To be clear, we failed to consult, and we are compensating people in full, as we should, and up front. My duty as a director is to make the business viable, and I was faced with the option of a programme of change or the closure of the business. As a company director, I took the only route that was available to me to preserve thousands and thousands of jobs.

11:45  

Liam Kerr

That is not your only duty, is it, Mr Hebblethwaite? As a company director, you have fiduciary and legal duties. What I asked was whether you consider yourself to be a fit and proper person who is discharging not merely the duty that you just mentioned but the full raft of fiduciary duties for your company, given that you wilfully and knowingly took a decision to offend against one of the strongest laws that Parliament has put in place.

Peter Hebblethwaite

I did consider that, and I believe that I have discharged those duties.

Jackie Dunbar

I will go back to the issue of Cairnryan seafarers. Cairnryan is used for domestic routes, so P&O needs to comply with UK employment law in relation to staff on those routes. Why were Cairnryan seafarers included in the sackings, especially given that new staff are being paid the same amount as the sacked ones were being paid, as you said earlier?

Peter Hebblethwaite

This is about implementing a consistent crewing model throughout our organisation—a crewing model that is consistent with 80 per cent of global shipping.

And?

Peter Hebblethwaite

Your question was about why the decision was made. It was made because we are implementing a fundamental change to our crewing model across the whole of our business. It is not an apples and apples thing; we are moving from a crewing model that was uncompetitive and made the business unviable to a totally different model that is consistent with 80 per cent of global shipping.
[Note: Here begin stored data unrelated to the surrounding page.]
/-- The registers of the FFY block. -/
def regDescsFfy : List RegDesc :=
  [
    ⟨0x10000, 0x0, 1, 0x0, 1, 0x6400, 0xFF04, 0x0, 0x0, 0x3, 0x0⟩,  -- FFY_CTL
    ⟨0x10004, 0x0, 1, 0x0, 1, 0x1, 0x0, 0x0, 0xC8, 0x0, 0x0⟩,  -- FFY_STAT
    ⟨0x10008, 0x0, 1, 0x0, 1, 0x0, 0x0, 0x0, 0x0, 0x0, 0x0⟩,  -- FFY_NOW_LO
    ⟨0x1000C, 0x0, 1, 0x0, 1, 0x0, 0x0, 0x0, 0x0, 0x0, 0x0⟩,  -- FFY_NOW_HI
    ⟨0x10010, 0x0, 1, 0x0, 1, 0x0, 0xFFFFFFFF, 0x0, 0x0, 0x0, 0x0⟩,  -- FFY_RATE
    ⟨0x10014, 0x0, 1, 0x0, 1, 0x0, 0x0, 0x0, 0x0, 0x0, 0x0⟩,  -- FFY_RATE_ACT
    ⟨0x10018, 0x0, 1, 0x0, 1, 0x0, 0xFFFFFFFF, 0x0, 0x0, 0x0, 0x0⟩,  -- FFY_STEP_LO
    ⟨0x1001C, 0x0, 1, 0x0, 1, 0x0, 0xFFFFFFFF, 0x0, 0x0, 0x0, 0x0⟩,  -- FFY_STEP_HI
    ⟨0x10020, 0x0, 1, 0x0, 1, 0x301, 0xFC0, 0x3F, 0x0, 0x0, 0x0⟩,  -- FFY_PTP
    ⟨0x10024, 0x0, 1, 0x0, 1, 0x100, 0x0, 0x7F7F, 0x0, 0x30000, 0x0⟩,  -- FFY_DOM
    ⟨0x10028, 0x0, 1, 0x0, 1, 0x0, 0x0, 0x0, 0x0, 0x0, 0x0⟩,  -- FFY_TXTS_HDR
    ⟨0x1002C, 0x0, 1, 0x0, 1, 0x0, 0x0, 0x0, 0x0, 0x0, 0x0⟩,  -- FFY_TXTS_LO
    ⟨0x10030, 0x0, 1, 0x0, 1, 0x0, 0x0, 0x0, 0x0, 0x0, 0x0⟩,  -- FFY_TXTS_HI
    ⟨0x10100, 0x10, 16, 0x0, 1, 0x0, 0xFFFFFFFF, 0x0, 0x0, 0x0, 0x0⟩,  -- FFY_EV_T
    ⟨0x10104, 0x10, 16, 0x0, 1, 0x0, 0xFFFFFFFF, 0x0, 0x0, 0x0, 0x0⟩,  -- FFY_EV_PER
    ⟨0x10108, 0x10, 16, 0x0, 1, 0x0, 0xFFF3F7, 0x0, 0x8, 0x0, 0x0⟩,  -- FFY_EV_CTL
    ⟨0x10200, 0x10, 8, 0x0, 1, 0x0, 0xF, 0x0, 0x30, 0x0, 0x0⟩,  -- FFY_CAP_CTL
    ⟨0x10204, 0x10, 8, 0x0, 1, 0x0, 0x0, 0x0, 0x0, 0x0, 0x0⟩,  -- FFY_CAP_LO
    ⟨0x10208, 0x10, 8, 0x0, 1, 0x0, 0x0, 0x0, 0x0, 0x0, 0x0⟩   -- FFY_CAP_HI
  ]

/-- The registers of the CRK block. -/
def regDescsCrk : List RegDesc :=
  [
    ⟨0x20000, 0x0, 1, 0x0, 1, 0x0, 0x1, 0x0, 0x0, 0x0, 0x0⟩,  -- CRK_CTL
    ⟨0x20004, 0x0, 1, 0x0, 1, 0x7D0, 0x7FFF, 0x0, 0x0, 0x0, 0x0⟩,  -- CRK_PERIOD
    ⟨0x20008, 0x0, 1, 0x0, 1, 0x0, 0xFFFFFFFF, 0x0, 0x0, 0x0, 0x0⟩,  -- CRK_EPOCH_LO
    ⟨0x2000C, 0x0, 1, 0x0, 1, 0x0, 0xFFFFFFFF, 0x0, 0x0, 0x0, 0x0⟩,  -- CRK_EPOCH_HI
    ⟨0x20010, 0x0, 1, 0x0, 1, 0x0, 0x0, 0x0, 0x0, 0x0, 0x0⟩,  -- CRK_SWEEP
    ⟨0x20014, 0x0, 1, 0x0, 1, 0x3E8, 0x7FFF, 0x0, 0x0, 0x0, 0x0⟩,  -- CRK_WIN
    ⟨0x20018, 0x0, 1, 0x0, 1, 0x0, 0x3F0000, 0x0, 0x0, 0x0, 0x0⟩,  -- CRK_STATE
    ⟨0x2001C, 0x0, 1, 0x0, 1, 0x0, 0x0, 0x0, 0x0, 0x0, 0xF⟩,  -- CRK_CMD
    ⟨0x20020, 0x0, 1, 0x0, 1, 0x0, 0x0, 0x0, 0x2, 0x0, 0x0⟩,  -- CRK_CMD_STAT
    ⟨0x20024, 0x0, 1, 0x0, 1, 0x30000, 0xF0000, 0x0, 0x1000000, 0x0, 0x0⟩,  -- CRK_LATE
    ⟨0x20028, 0x0, 1, 0x0, 1, 0x0, 0x0, 0x73F, 0x0, 0x0, 0x0⟩,  -- CRK_ARMS
    ⟨0x2002C, 0x0, 1, 0x0, 1, 0x6E5A, 0x0, 0xFFFF, 0x0, 0x0, 0x0⟩,  -- CRK_BAND
    ⟨0x20030, 0x0, 1, 0x0, 1, 0xA1419, 0x0, 0xFFFFFF, 0x0, 0x0, 0x0⟩,  -- CRK_FLY
    ⟨0x20034, 0x0, 1, 0x0, 1, 0x0, 0x0, 0xFFFF, 0x0, 0x0, 0x0⟩,  -- CRK_VBASE
    ⟨0x20038, 0x0, 1, 0x0, 1, 0x0, 0xFFFFFFFF, 0x0, 0x0, 0x0, 0x0⟩,  -- CRK_DBAT_LO
    ⟨0x2003C, 0x0, 1, 0x0, 1, 0x0, 0xFFFFFFFF, 0x0, 0x0, 0x0, 0x0⟩   -- CRK_DBAT_HI
  ]

/-- The registers of the SWM block. -/
def regDescsSwm : List RegDesc :=
  [
    ⟨0x40000, 0x4000, 6, 0x0, 1, 0x3, 0x1F, 0x0, 0x0, 0x0, 0x0⟩,  -- SWM_CTL
    ⟨0x40004, 0x4000, 6, 0x0, 1, 0x0, 0x0, 0x7FF07FF, 0x0, 0x0, 0x0⟩,  -- SWM_CFG
    ⟨0x40008, 0x4000, 6, 0x0, 1, 0x60080032, 0x7FFFFFFF, 0x0, 0x0, 0x0, 0x0⟩,  -- SWM_SEL
    ⟨0x4000C, 0x4000, 6, 0x0, 1, 0x80005, 0xFFFFFF, 0x0, 0x0, 0x0, 0x0⟩,  -- SWM_DIR
    ⟨0x40010, 0x4000, 6, 0x0, 1, 0x7D0, 0xFFFF, 0x0, 0x0, 0x0, 0x0⟩,  -- SWM_PRED
    ⟨0x40014, 0x4000, 6, 0x0, 1, 0x32, 0x0, 0x3FF, 0x0, 0x0, 0x0⟩,  -- SWM_EDGE
    ⟨0x40018, 0x4000, 6, 0x0, 1, 0x14, 0x3FF, 0x0, 0x0, 0x0, 0x0⟩,  -- SWM_PRE
    ⟨0x4001C, 0x4000, 6, 0x0, 1, 0x0, 0x0, 0x0, 0x7, 0x0, 0x0⟩,  -- SWM_STAT
    ⟨0x40020, 0x4000, 6, 0x0, 1, 0x0, 0x0, 0x0, 0x0, 0x0, 0x0⟩,  -- SWM_COUNT
    ⟨0x40024, 0x4000, 6, 0x0, 1, 0x0, 0x0, 0x0, 0x0, 0x0, 0x0⟩,  -- SWM_FRAC
    ⟨0x40028, 0x4000, 6, 0x0, 1, 0x0, 0x0, 0x0, 0x0, 0x0, 0x0⟩,  -- SWM_VREF
    ⟨0x4002C, 0x4000, 6, 0x0, 1, 0x0, 0x0, 0x0, 0x0, 0x0, 0x0⟩,  -- SWM_IARM
    ⟨0x40030, 0x4000, 6, 0x0, 1, 0x0, 0x0, 0x0, 0x0, 0x0, 0x0⟩,  -- SWM_VERR
    ⟨0x40034, 0x4000, 6, 0x0, 1, 0x0, 0x0, 0x0, 0x0, 0x0, 0x0⟩,  -- SWM_EVT
    ⟨0x40038, 0x4000, 6, 0x0, 1, 0x0, 0x0, 0x0, 0xE, 0x1, 0x0⟩,  -- SWM_TBL
    ⟨0x4003C, 0x4000, 6, 0x0, 1, 0x0, 0x0, 0x0, 0x0, 0x1, 0x0⟩,  -- SWM_HOOK
    ⟨0x40040, 0x4000, 6, 0x0, 1, 0x0, 0x0, 0x0, 0x0, 0x1, 0x0⟩,  -- SWM_TEST
    ⟨0x58000, 0x0, 1, 0x0, 1, 0x40, 0x0, 0x7F, 0x0, 0x0, 0x0⟩,  -- SWM_HOLD
    ⟨0x58004, 0x0, 1, 0x0, 1, 0x400, 0xF02, 0x0, 0xC, 0x1, 0x0⟩,  -- SWM_CAL
    ⟨0x58008, 0x0, 1, 0x0, 1, 0x0, 0x0, 0x0, 0x10000, 0x0, 0x0⟩,  -- SWM_CAL_STAT
    ⟨0x58010, 0x0, 1, 0x0, 1, 0x14, 0x1F, 0x0, 0x0, 0x0, 0x0⟩,  -- SWM_RFX
    ⟨0x58014, 0x0, 1, 0x0, 1, 0x68, 0x0, 0xFFFF, 0x0, 0x0, 0x0⟩,  -- SWM_FESC
    ⟨0x58100, 0x20, 6, 0x0, 1, 0x0, 0x0, 0x0, 0x0, 0x0, 0x0⟩,  -- SWM_ECNT
    ⟨0x58104, 0x20, 6, 0x0, 1, 0x0, 0x0, 0x0, 0x0, 0x0, 0x0⟩,  -- SWM_RCNT
    ⟨0x58108, 0x20, 6, 0x0, 1, 0x4678, 0x0, 0xFFFF, 0x0, 0x0, 0x0⟩,  -- SWM_CFTHR
    ⟨0x5810C, 0x20, 6, 0x0, 1, 0x0, 0x0, 0x0, 0x0, 0x0, 0x0⟩,  -- SWM_FTIME
    ⟨0x58110, 0x20, 6, 0x0, 1, 0x0, 0x0, 0x0, 0x0, 0x0, 0x0⟩,  -- SWM_EDGES
    ⟨0x60000, 0x4, 6144, 0x0, 1, 0x0, 0x0, 0x0, 0x0, 0x800, 0x0⟩   -- SWM_CF
  ]

/-- The registers of the HRN block. The reserved words 0x2010 to 0x3FFF of a program bank hold what is written
(DESIGN CHOICE: assumption 301). -/
def regDescsHrn : List RegDesc :=
  [
    ⟨0x80000, 0x0, 1, 0x0, 1, 0x0, 0x1, 0x0, 0x0, 0x6, 0x0⟩,  -- HRN_CTL
    ⟨0x80004, 0x0, 1, 0x0, 1, 0x0, 0x4, 0x0, 0x8, 0x1, 0x0⟩,  -- HRN_BANK
    ⟨0x80008, 0x0, 1, 0x0, 1, 0x0, 0x0, 0x0, 0x4, 0x1, 0x0⟩,  -- HRN_PAR
    ⟨0x8000C, 0x0, 1, 0x0, 1, 0x0, 0x0, 0x0, 0x1F, 0x0, 0x0⟩,  -- HRN_STAT
    ⟨0x80010, 0x0, 1, 0x0, 1, 0x0, 0x0, 0x0, 0xFFFFFFFF, 0x0, 0x0⟩,  -- HRN_SAT_LANES
    ⟨0x80014, 0x0, 1, 0x0, 1, 0x0, 0x0, 0x0, 0xFFFFFFFF, 0x0, 0x0⟩,  -- HRN_GOV_LANES
    ⟨0x80018, 0x0, 1, 0x0, 1, 0x0, 0x0, 0x0, 0x0, 0x0, 0x0⟩,  -- HRN_TIME
    ⟨0x8001C, 0x0, 1, 0x0, 1, 0x0, 0x0, 0x0, 0x0, 0x0, 0x0⟩,  -- HRN_CNT
    ⟨0x80020, 0x0, 1, 0x0, 1, 0x0, 0x0, 0x0, 0x0, 0x0, 0x0⟩,  -- HRN_PVER
    ⟨0x80024, 0x0, 1, 0x0, 1, 0x0, 0x0, 0x0, 0x0, 0x0, 0x0⟩,  -- HRN_PTAG
    ⟨0x80028, 0x0, 1, 0x0, 1, 0x0, 0x0, 0x0, 0x0, 0x0, 0x0⟩,  -- HRN_SUP
    ⟨0x80030, 0x4, 4, 0x0, 1, 0x0, 0x0, 0x0, 0x0, 0x0, 0x0⟩,  -- HRN_REGION
    ⟨0x81000, 0x4, 256, 0x0, 1, 0x0, 0x0, 0x0, 0x0, 0x0, 0x0⟩,  -- HRN_IN
    ⟨0x81800, 0x4, 96, 0x0, 1, 0x0, 0xFFFFFFFF, 0x0, 0x0, 0x0, 0x0⟩,  -- HRN_STAGE
    ⟨0x82000, 0x4, 256, 0x0, 1, 0x0, 0x0, 0x0, 0x0, 0x0, 0x0⟩,  -- HRN_OUT
    ⟨0x84000, 0x4, 4096, 0x0, 1, 0x0, 0xFFFFFFFF, 0x0, 0x0, 0x0, 0x0⟩,  -- HRN_ST
    ⟨0x88000, 0x4, 8192, 0x0, 1, 0x0, 0xFFFFFFFF, 0x0, 0x0, 0x0, 0x0⟩,  -- HRN_BANK0
    ⟨0x90000, 0x4, 16384, 0x0, 1, 0x0, 0xFFFFFFFF, 0x0, 0x0, 0x0, 0x0⟩   -- HRN_PAGE0
  ]

/-- The registers of the MDG block. -/
def regDescsMdg : List RegDesc :=
  [
    ⟨0xA0000, 0x0, 1, 0x0, 1, 0x10000, 0x1FFFF, 0x0, 0x0, 0x0, 0x0⟩,  -- MDG_CTL
    ⟨0xA0004, 0x0, 1, 0x0, 1, 0x0, 0x0, 0x0, 0xFF0000, 0x0, 0x0⟩,  -- MDG_STAT
    ⟨0xA0008, 0x0, 1, 0x0, 1, 0x0, 0x0, 0x0, 0x0, 0xFFFF, 0x0⟩,  -- MDG_SWTRIG
    ⟨0xA000C, 0x0, 1, 0x0, 1, 0x1308, 0x0, 0x1FFF, 0x0, 0x0, 0x0⟩,  -- MDG_PLAUS
    ⟨0xA0010, 0x0, 1, 0x0, 1, 0x64, 0xFFFF, 0x0, 0x0, 0x0, 0x0⟩,  -- MDG_CALINT
    ⟨0xA0014, 0x0, 1, 0x0, 1, 0x0, 0x0, 0x0, 0x0, 0xFFFF, 0x0⟩,  -- MDG_REARM
    ⟨0xA0100, 0x20, 16, 0x0, 1, 0x100, 0x1FF7, 0x3F0000, 0x0, 0x0, 0x0⟩,  -- MDG_CFG
    ⟨0xA0104, 0x20, 16, 0x0, 1, 0x40, 0xFFFF, 0x0, 0x0, 0x0, 0x0⟩,  -- MDG_DLY
    ⟨0xA0108, 0x20, 16, 0x0, 1, 0x0, 0xFFFF, 0x0, 0x0, 0x0, 0x0⟩,  -- MDG_SEQ
    ⟨0xA010C, 0x20, 16, 0x0, 1, 0x0, 0x0, 0x0, 0x2000000, 0x0, 0x0⟩,  -- MDG_DATA
    ⟨0xA0110, 0x20, 16, 0x0, 1, 0x0, 0x0, 0x0, 0x0, 0x0, 0x0⟩,  -- MDG_CNT
    ⟨0xA0114, 0x20, 16, 0x0, 1, 0xC0, 0x0, 0x0, 0x109, 0x0, 0x0⟩,  -- MDG_CSTAT
    ⟨0xA0118, 0x20, 16, 0x0, 1, 0x0, 0x0, 0x0, 0x0, 0x0, 0x0⟩   -- MDG_STAMP
  ]

/-- The registers of the LCW block. -/
def regDescsLcw : List RegDesc :=
  [
    ⟨0xB0000, 0x0, 1, 0x0, 1, 0x0, 0x3, 0x0, 0x0, 0x0, 0x0⟩,  -- LCW_CTL
    ⟨0xB0004, 0x0, 1, 0x0, 1, 0x0, 0x0, 0x0, 0x7, 0x0, 0x0⟩,  -- LCW_STAT
    ⟨0xB0008, 0x0, 1, 0x0, 1, 0x0, 0x0, 0x0, 0xFFFFFFFF, 0x0, 0x0⟩,  -- LCW_OVR0
    ⟨0xB000C, 0x0, 1, 0x0, 1, 0x0, 0x0, 0x0, 0xFFFFFFFF, 0x0, 0x0⟩,  -- LCW_OVR1
    ⟨0xB0010, 0x0, 1, 0x0, 1, 0x0, 0x0, 0x0, 0x0, 0x0, 0x0⟩,  -- LCW_VALID0
    ⟨0xB0014, 0x0, 1, 0x0, 1, 0x0, 0x0, 0x0, 0x0, 0x0, 0x0⟩,  -- LCW_VALID1
    ⟨0xB0018, 0x0, 1, 0x0, 1, 0x4, 0xFF, 0x0, 0x0, 0x0, 0x0⟩,  -- LCW_CFG
    ⟨0xB0100, 0x10, 64, 0x0, 1, 0x100000, 0x1F1F1FBF, 0x0, 0x0, 0x0, 0x0⟩,  -- LCW_SRC
    ⟨0xB0104, 0x10, 64, 0x0, 1, 0x0, 0xFFFF, 0x0, 0x0, 0x0, 0x0⟩,  -- LCW_OFS
    ⟨0xB0108, 0x10, 64, 0x0, 1, 0x1, 0xFFFFFFFF, 0x0, 0x0, 0x0, 0x0⟩,  -- LCW_GAIN
    ⟨0xB010C, 0x10, 64, 0x0, 1, 0x0, 0x0, 0x0, 0x0, 0x0, 0x0⟩   -- LCW_OUT
  ]

/-- The registers of the DFY block. -/
def regDescsDfy : List RegDesc :=
  [
    ⟨0xC0000, 0x2000, 7, 0x0, 1, 0x2, 0x2, 0x0, 0x0, 0xD, 0x0⟩,  -- DFY_PCTL
    ⟨0xC0004, 0x2000, 7, 0x0, 1, 0x0, 0x0, 0x0, 0x1800, 0x0, 0x0⟩,  -- DFY_PSTAT
    ⟨0xC0008, 0x2000, 7, 0x0, 1, 0x0, 0xFF07FFF7, 0x0, 0x0, 0x0, 0x0⟩,  -- DFY_IMP
    ⟨0xC000C, 0x2000, 7, 0x0, 1, 0x0, 0xFFFFFFFF, 0x0, 0x0, 0x0, 0x0⟩,  -- DFY_IMP_AT
    ⟨0xC0100, 0x2000, 6, 0x20, 8, 0x0, 0x0, 0x0, 0x600, 0x0, 0x0⟩,  -- DFY_LSTAT (ports A0-A5, D0-D7)
    ⟨0xC0104, 0x2000, 6, 0x20, 8, 0x0, 0x0, 0x0, 0x0, 0x0, 0x0⟩,  -- DFY_LERR (ports A0-A5, D0-D7)
    ⟨0xC0108, 0x2000, 6, 0x20, 8, 0x0, 0x0, 0x0, 0x0, 0x0, 0x0⟩,  -- DFY_LPH (ports A0-A5, D0-D7)
    ⟨0xC010C, 0x2000, 6, 0x20, 8, 0x18000000, 0x3F03F7F0, 0x0, 0xE, 0x1, 0x0⟩,  -- DFY_ESCTL (ports A0-A5, D0-D7)
    ⟨0xC0110, 0x2000, 6, 0x20, 8, 0x0, 0x0, 0x0, 0x0, 0x0, 0x0⟩,  -- DFY_ESERR (ports A0-A5, D0-D7)
    ⟨0xC0114, 0x2000, 6, 0x20, 8, 0x0, 0x0, 0x0, 0x0, 0x0, 0x0⟩,  -- DFY_ESBITS (ports A0-A5, D0-D7)
    ⟨0xC0200, 0x2000, 6, 0x0, 1, 0x0, 0x0, 0x0, 0x600, 0x0, 0x0⟩,  -- DFY_LSTAT (CK of A0-A5)
    ⟨0xC0400, 0x2000, 6, 0x0, 1, 0x20000, 0x33FFF, 0x0, 0x0, 0x0, 0x0⟩,  -- DFY_FCFG
    ⟨0xC0404, 0x2000, 6, 0x0, 1, 0x708, 0xFFFF, 0x0, 0x0, 0x0, 0x0⟩,  -- DFY_UPST
    ⟨0xC0408, 0x2000, 6, 0x0, 1, 0x0, 0x0, 0x0, 0x0, 0x0, 0x0⟩,  -- DFY_FSTAT
    ⟨0xC0500, 0x2000, 6, 0x20, 8, 0x0, 0x0, 0x0, 0x0, 0x0, 0x0⟩,  -- DFY_FERR
    ⟨0xC0504, 0x2000, 6, 0x20, 8, 0x0, 0x0, 0x0, 0x0, 0x0, 0x0⟩,  -- DFY_FERR2
    ⟨0xC0508, 0x2000, 6, 0x20, 8, 0x0, 0x0, 0x0, 0x0, 0x0, 0x0⟩,  -- DFY_RFXERR
    ⟨0xC050C, 0x2000, 6, 0x20, 8, 0x0, 0x0, 0x0, 0x0, 0x0, 0x0⟩,  -- DFY_CREDIT
    ⟨0xC0510, 0x2000, 6, 0x20, 8, 0x0, 0x0, 0x0, 0x0, 0x0, 0x0⟩,  -- DFY_NODE
    ⟨0xCC100, 0x0, 1, 0x20, 4, 0x0, 0x0, 0x0, 0x600, 0x0, 0x0⟩,  -- DFY_LSTAT (T.D0-T.D3)
    ⟨0xCC104, 0x0, 1, 0x20, 4, 0x0, 0x0, 0x0, 0x0, 0x0, 0x0⟩,  -- DFY_LERR (T.D0-T.D3)
    ⟨0xCC108, 0x0, 1, 0x20, 4, 0x0, 0x0, 0x0, 0x0, 0x0, 0x0⟩,  -- DFY_LPH (T.D0-T.D3)
    ⟨0xCC10C, 0x0, 1, 0x20, 4, 0x18000000, 0x3F03F7F0, 0x0, 0xE, 0x1, 0x0⟩,  -- DFY_ESCTL (T.D0-T.D3)
    ⟨0xCC110, 0x0, 1, 0x20, 4, 0x0, 0x0, 0x0, 0x0, 0x0, 0x0⟩,  -- DFY_ESERR (T.D0-T.D3)
    ⟨0xCC114, 0x0, 1, 0x20, 4, 0x0, 0x0, 0x0, 0x0, 0x0, 0x0⟩,  -- DFY_ESBITS (T.D0-T.D3)
    ⟨0xCC200, 0x0, 1, 0x0, 1, 0x0, 0x0, 0x0, 0x600, 0x0, 0x0⟩,  -- DFY_LSTAT (T.CK)
    ⟨0xE0000, 0x0, 1, 0x0, 1, 0x4, 0x0, 0x0, 0x2, 0x1, 0x0⟩,  -- DFY_EQ_CTL
    ⟨0xE0004, 0x0, 1, 0x0, 1, 0x0, 0x1FFFFFF, 0x0, 0x0, 0x0, 0x0⟩,  -- DFY_EQ_ADDR
    ⟨0xE0008, 0x0, 1, 0x0, 1, 0x0, 0x0, 0x0, 0x0, 0x0, 0x0⟩,  -- DFY_EQ_STAT
    ⟨0xE000C, 0x0, 1, 0x0, 1, 0x1803, 0x3F0F, 0x0, 0x0, 0x0, 0x0⟩   -- DFY_BUCFG
  ]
With all due respect, you said earlier that the new staff are being paid the same amount as the sacked staff were being paid, so why were the Cairnryan seafarers included in the sackings?

Peter Hebblethwaite

No, that is not what I said. I said that we were required to pay staff on the Cairnryan route the national minimum wage, and we were doing so. Under the new model, we are required to pay the national minimum wage, and we will, of course, do so.

You said earlier that the pay was the same and that the terms and conditions were changed slightly but not a lot. That is why I am asking why you needed to sack the Cairnryan seafarers.

Peter Hebblethwaite

To be clear, my reference to the rates of pay not changing was about the national minimum wage. We always paid that wage previously, and we will absolutely continue to pay it.

This is not about the Larne to Cairnryan route; it is about having a consistent and competitive crewing model across the entire organisation.

I am sure that the Cairnryan seafarers will be comforted to know that it is not about them.

The Deputy Convener

I thank Mr Hebblethwaite for attending the session. In my 20-plus years as a member of the Scottish Parliament, I am not sure that I have come across an issue with an employer that has united members right across the chamber in such hostility. The people we represent—our constituents—even those who are not in the south of Scotland or in Cairnryan, are disgusted and dismayed that a company with your reputation, and a company that has shareholders with reputations, has treated people with such disrespect and such a lack of dignity at work.

However, I thank Mr Hebblethwaite for taking the time to attend the session. We will discuss the evidence that we have received later in the meeting.

I wish everyone a restful Easter break—unfortunately, that will not be the case for the many P&O workers who have suffered at the hands of this chief executive.

11:49 Meeting continued in private until 12:52.